My report ‘Out of the Shadows’ when Children’s Commissioner that documented young people’s experiences of being admitted inappropriately to adult mental health wards shows how this approach can be effective. It forced government to acknowledge the problem and commit to expand adolescent in-patient facilities. In 2005-6, before the report, 29,306 adult bed-days were occupied by adolescents; by 2010-11, this had fallen to 5,166.

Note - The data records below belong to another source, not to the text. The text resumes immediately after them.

-- ==== Sys2Proof/Machine/Auxiliary.lean ====
section
/-! DEFINITION. Stage AUX of the four auxiliary commands (46_aux_commands.md). -/

namespace Sys2Proof.Machine

/-- P256_DECOMPRESS (R230, R217). -/
def auxP256Decompress (s : State) : State :=
  match s.input with
  | [] => s.raiseFail .lengthError
  | b :: _ =>
    if b = 0x02 ∨ b = 0x03 then
      if s.input.length ≠ 33 then s.raiseFail .lengthError
      else
        match P256.recover s.input with
        | none => s.raiseFail .keyAgreementFailed
        | some pt => s.emitChecked (P256.uncompressPoint pt)
    else s.raiseFail .invalidPublicKeyEncoding

/-- P256_COMPRESS (R235, R217). -/
def auxP256Compress (s : State) : State :=
  match s.input with
  | [] => s.raiseFail .lengthError
  | b :: _ =>
    if b = 0x04 then
      if s.input.length ≠ 65 then s.raiseFail .lengthError
      else
        match P256.splitPoint s.input with
        | none => s.raiseFail .keyAgreementFailed
        | some pt => s.emitChecked (P256.compressPoint pt)
    else if b = 0x02 ∨ b = 0x03 then
      if s.input.length ≠ 33 then s.raiseFail .lengthError
      else
        match P256.recover s.input with
        | none => s.raiseFail .keyAgreementFailed
        | some pt => s.emitChecked (P256.compressPoint pt)
    else s.raiseFail .invalidPublicKeyEncoding

/-- TBCD_DECODE (R240, R217). -/
def auxTbcdDecode (s : State) : State := s.emitChecked (tbcdDigits s.input)

/-- ZEROIZE (R245): its clearing happens within the completion transition; here the empty result. -/
def auxZeroize (s : State) : State := s.emit []

/-- Stage AUX: only an auxiliary command reaches it (R150). -/
def stageAux (s : State) : Result :=
  match s.cmd with
  | some .p256Decompress => .next (auxP256Decompress s)
  | some .p256Compress => .next (auxP256Compress s)
  | some .tbcdDecode => .next (auxTbcdDecode s)
  | some .zeroize => .next (auxZeroize s)
  | some .deconceal => .fault .sequencerInconsistent
  | some (.illegal _ _) => .fault .sequencerInconsistent
  | none => .fault .sequencerInconsistent

end Sys2Proof.Machine
end

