-- ==== Sys2Proof/Machine/Step.lean ====
section
/-! DEFINITION. One step: the next event of the agenda, or a move of the block's own when none is due (R264). -/

namespace Sys2Proof.Machine

/-- What an event does. -/
def happen (e : Event) (s : State) : Host.Outcome State Fault Refusal :=
  match e with
  | .read addr width => busRead addr width s
  | .write addr width data => busWrite addr width data s
  | .run word => exec (decodeWord word) s
  | .sequencerMove => sequencerMove s
  | .engineMove => .next (engineMove s)
  | .lateAnswer => .next s.discardLate
  | .reset => .next s.assertReset

/-- One step of the machine. -/
def step (s : State) : Host.Outcome State Fault Refusal :=
  match s.agenda with
  | [] => ownMove s
  | e :: rest => happen e (s.setAgenda rest)

/-- The opcode table's bits as the next command the host runs: nothing is fetched, so the word is put at the
head of the agenda as a `run` (log 4). -/
def State.withFetchWord (s : State) (nbits w : Nat) : State :=
  s.setAgenda (.run (tableWord nbits w) :: s.agenda)

end Sys2Proof.Machine
end

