-- ==== Sys2Proof/Laws/State.lean ====
section
/-! SUPPORT. One lemma per field per named update of the state, so that no proof unfolds a record update. -/

namespace Sys2Proof.Machine.State

variable (s : State)

@[simp] theorem gotoStage_params (st : Stage) : (s.gotoStage st).params = s.params := rfl
@[simp] theorem gotoStage_ctrl (st : Stage) : (s.gotoStage st).ctrl = s.ctrl := rfl
@[simp] theorem gotoStage_status (st : Stage) : (s.gotoStage st).status = s.status := rfl
@[simp] theorem gotoStage_inLen (st : Stage) : (s.gotoStage st).inLen = s.inLen := rfl
@[simp] theorem gotoStage_outLen (st : Stage) : (s.gotoStage st).outLen = s.outLen := rfl
@[simp] theorem gotoStage_slotA (st : Stage) : (s.gotoStage st).slotA = s.slotA := rfl
@[simp] theorem gotoStage_slotB (st : Stage) : (s.gotoStage st).slotB = s.slotB := rfl
@[simp] theorem gotoStage_mem (st : Stage) : (s.gotoStage st).mem = s.mem := rfl
@[simp] theorem gotoStage_stage (st : Stage) : (s.gotoStage st).stage = st := rfl
@[simp] theorem gotoStage_cmd (st : Stage) : (s.gotoStage st).cmd = s.cmd := rfl
@[simp] theorem gotoStage_scratch (st : Stage) : (s.gotoStage st).scratch = s.scratch := rfl
@[simp] theorem gotoStage_port (st : Stage) : (s.gotoStage st).port = s.port := rfl
@[simp] theorem gotoStage_draw (st : Stage) : (s.gotoStage st).draw = s.draw := rfl
@[simp] theorem gotoStage_orphans (st : Stage) : (s.gotoStage st).orphans = s.orphans := rfl
@[simp] theorem gotoStage_agenda (st : Stage) : (s.gotoStage st).agenda = s.agenda := rfl
@[simp] theorem gotoStage_response (st : Stage) : (s.gotoStage st).response = s.response := rfl

@[simp] theorem setScratch_params (c : Scratch) : (s.setScratch c).params = s.params := rfl
@[simp] theorem setScratch_ctrl (c : Scratch) : (s.setScratch c).ctrl = s.ctrl := rfl
@[simp] theorem setScratch_status (c : Scratch) : (s.setScratch c).status = s.status := rfl
@[simp] theorem setScratch_inLen (c : Scratch) : (s.setScratch c).inLen = s.inLen := rfl
@[simp] theorem setScratch_outLen (c : Scratch) : (s.setScratch c).outLen = s.outLen := rfl
@[simp] theorem setScratch_slotA (c : Scratch) : (s.setScratch c).slotA = s.slotA := rfl
@[simp] theorem setScratch_slotB (c : Scratch) : (s.setScratch c).slotB = s.slotB := rfl
@[simp] theorem setScratch_mem (c : Scratch) : (s.setScratch c).mem = s.mem := rfl
@[simp] theorem setScratch_stage (c : Scratch) : (s.setScratch c).stage = s.stage := rfl
@[simp] theorem setScratch_cmd (c : Scratch) : (s.setScratch c).cmd = s.cmd := rfl
@[simp] theorem setScratch_scratch (c : Scratch) : (s.setScratch c).scratch = c := rfl
@[simp] theorem setScratch_port (c : Scratch) : (s.setScratch c).port = s.port := rfl
@[simp] theorem setScratch_draw (c : Scratch) : (s.setScratch c).draw = s.draw := rfl
@[simp] theorem setScratch_orphans (c : Scratch) : (s.setScratch c).orphans = s.orphans := rfl
@[simp] theorem setScratch_agenda (c : Scratch) : (s.setScratch c).agenda = s.agenda := rfl
@[simp] theorem setScratch_response (c : Scratch) : (s.setScratch c).response = s.response := rfl

@[simp] theorem setAgenda_params (l : List Event) : (s.setAgenda l).params = s.params := rfl
@[simp] theorem setAgenda_ctrl (l : List Event) : (s.setAgenda l).ctrl = s.ctrl := rfl
@[simp] theorem setAgenda_status (l : List Event) : (s.setAgenda l).status = s.status := rfl
@[simp] theorem setAgenda_inLen (l : List Event) : (s.setAgenda l).inLen = s.inLen := rfl
@[simp] theorem setAgenda_outLen (l : List Event) : (s.setAgenda l).outLen = s.outLen := rfl
@[simp] theorem setAgenda_slotA (l : List Event) : (s.setAgenda l).slotA = s.slotA := rfl
@[simp] theorem setAgenda_slotB (l : List Event) : (s.setAgenda l).slotB = s.slotB := rfl
@[simp] theorem setAgenda_mem (l : List Event) : (s.setAgenda l).mem = s.mem := rfl
@[simp] theorem setAgenda_stage (l : List Event) : (s.setAgenda l).stage = s.stage := rfl
@[simp] theorem setAgenda_cmd (l : List Event) : (s.setAgenda l).cmd = s.cmd := rfl
@[simp] theorem setAgenda_scratch (l : List Event) : (s.setAgenda l).scratch = s.scratch := rfl
@[simp] theorem setAgenda_port (l : List Event) : (s.setAgenda l).port = s.port := rfl
@[simp] theorem setAgenda_draw (l : List Event) : (s.setAgenda l).draw = s.draw := rfl
@[simp] theorem setAgenda_orphans (l : List Event) : (s.setAgenda l).orphans = s.orphans := rfl
@[simp] theorem setAgenda_agenda (l : List Event) : (s.setAgenda l).agenda = l := rfl
@[simp] theorem setAgenda_response (l : List Event) : (s.setAgenda l).response = s.response := rfl

@[simp] theorem respond_params (r : Response) : (s.respond r).params = s.params := rfl
@[simp] theorem respond_ctrl (r : Response) : (s.respond r).ctrl = s.ctrl := rfl
@[simp] theorem respond_status (r : Response) : (s.respond r).status = s.status := rfl
@[simp] theorem respond_inLen (r : Response) : (s.respond r).inLen = s.inLen := rfl
@[simp] theorem respond_outLen (r : Response) : (s.respond r).outLen = s.outLen := rfl
@[simp] theorem respond_slotA (r : Response) : (s.respond r).slotA = s.slotA := rfl
@[simp] theorem respond_slotB (r : Response) : (s.respond r).slotB = s.slotB := rfl
@[simp] theorem respond_mem (r : Response) : (s.respond r).mem = s.mem := rfl
@[simp] theorem respond_stage (r : Response) : (s.respond r).stage = s.stage := rfl
@[simp] theorem respond_cmd (r : Response) : (s.respond r).cmd = s.cmd := rfl
@[simp] theorem respond_scratch (r : Response) : (s.respond r).scratch = s.scratch := rfl
@[simp] theorem respond_port (r : Response) : (s.respond r).port = s.port := rfl
@[simp] theorem respond_draw (r : Response) : (s.respond r).draw = s.draw := rfl
@[simp] theorem respond_orphans (r : Response) : (s.respond r).orphans = s.orphans := rfl
@[simp] theorem respond_agenda (r : Response) : (s.respond r).agenda = s.agenda := rfl
@[simp] theorem respond_response (r : Response) : (s.respond r).response = some r := rfl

What is needed from politicians?

  1. Political ideology that treats children as a vital priority and resource and as citizens in their own right
  2. Explicit commitment from the very top, especially for the most vulnerable
  3. Overarching government framework for all aspects of children’s services across all Departments of State, and not just a priority for education in the Department for Education.
  4. Clear vision, objectives and desired outcomes
  5. Integrated responsibility for all aspects of policy affecting children across Government
  6. Resources
  7. Delivery framework

Conclusions

The inconvenient truths about children’s health care are incontrovertible: poor outcomes compared to other developed countries; repeated betrayal of children by politicians failing to give them equity in political will, policy and resources; ineffective leadership and political advocacy by key organisations; territorial silos between professions coupled with fear inhibiting speaking out.

Immediate steps to take include:

  • • Work with government
  • • Overcome fear of upsetting government
  • • Understand the political mind set
  • • Challenge professional cultures
  • • Get evidence and monitor impact
  • • Raise public and political awareness by effective advocacy
  • • Develop coalitions of the willing – Medical Royal Colleges, NGOs and parents
  • • Define a clear vision for the future design and delivery of services

Neil Postman in his book The Disappearance of Childhood said that “Children are the living messages to a time we will not see!”

Their future lies in our hands now, and we cannot afford to continue to fail them. I issue a call to action by all who are concerned by the current plight of children and threats to their services.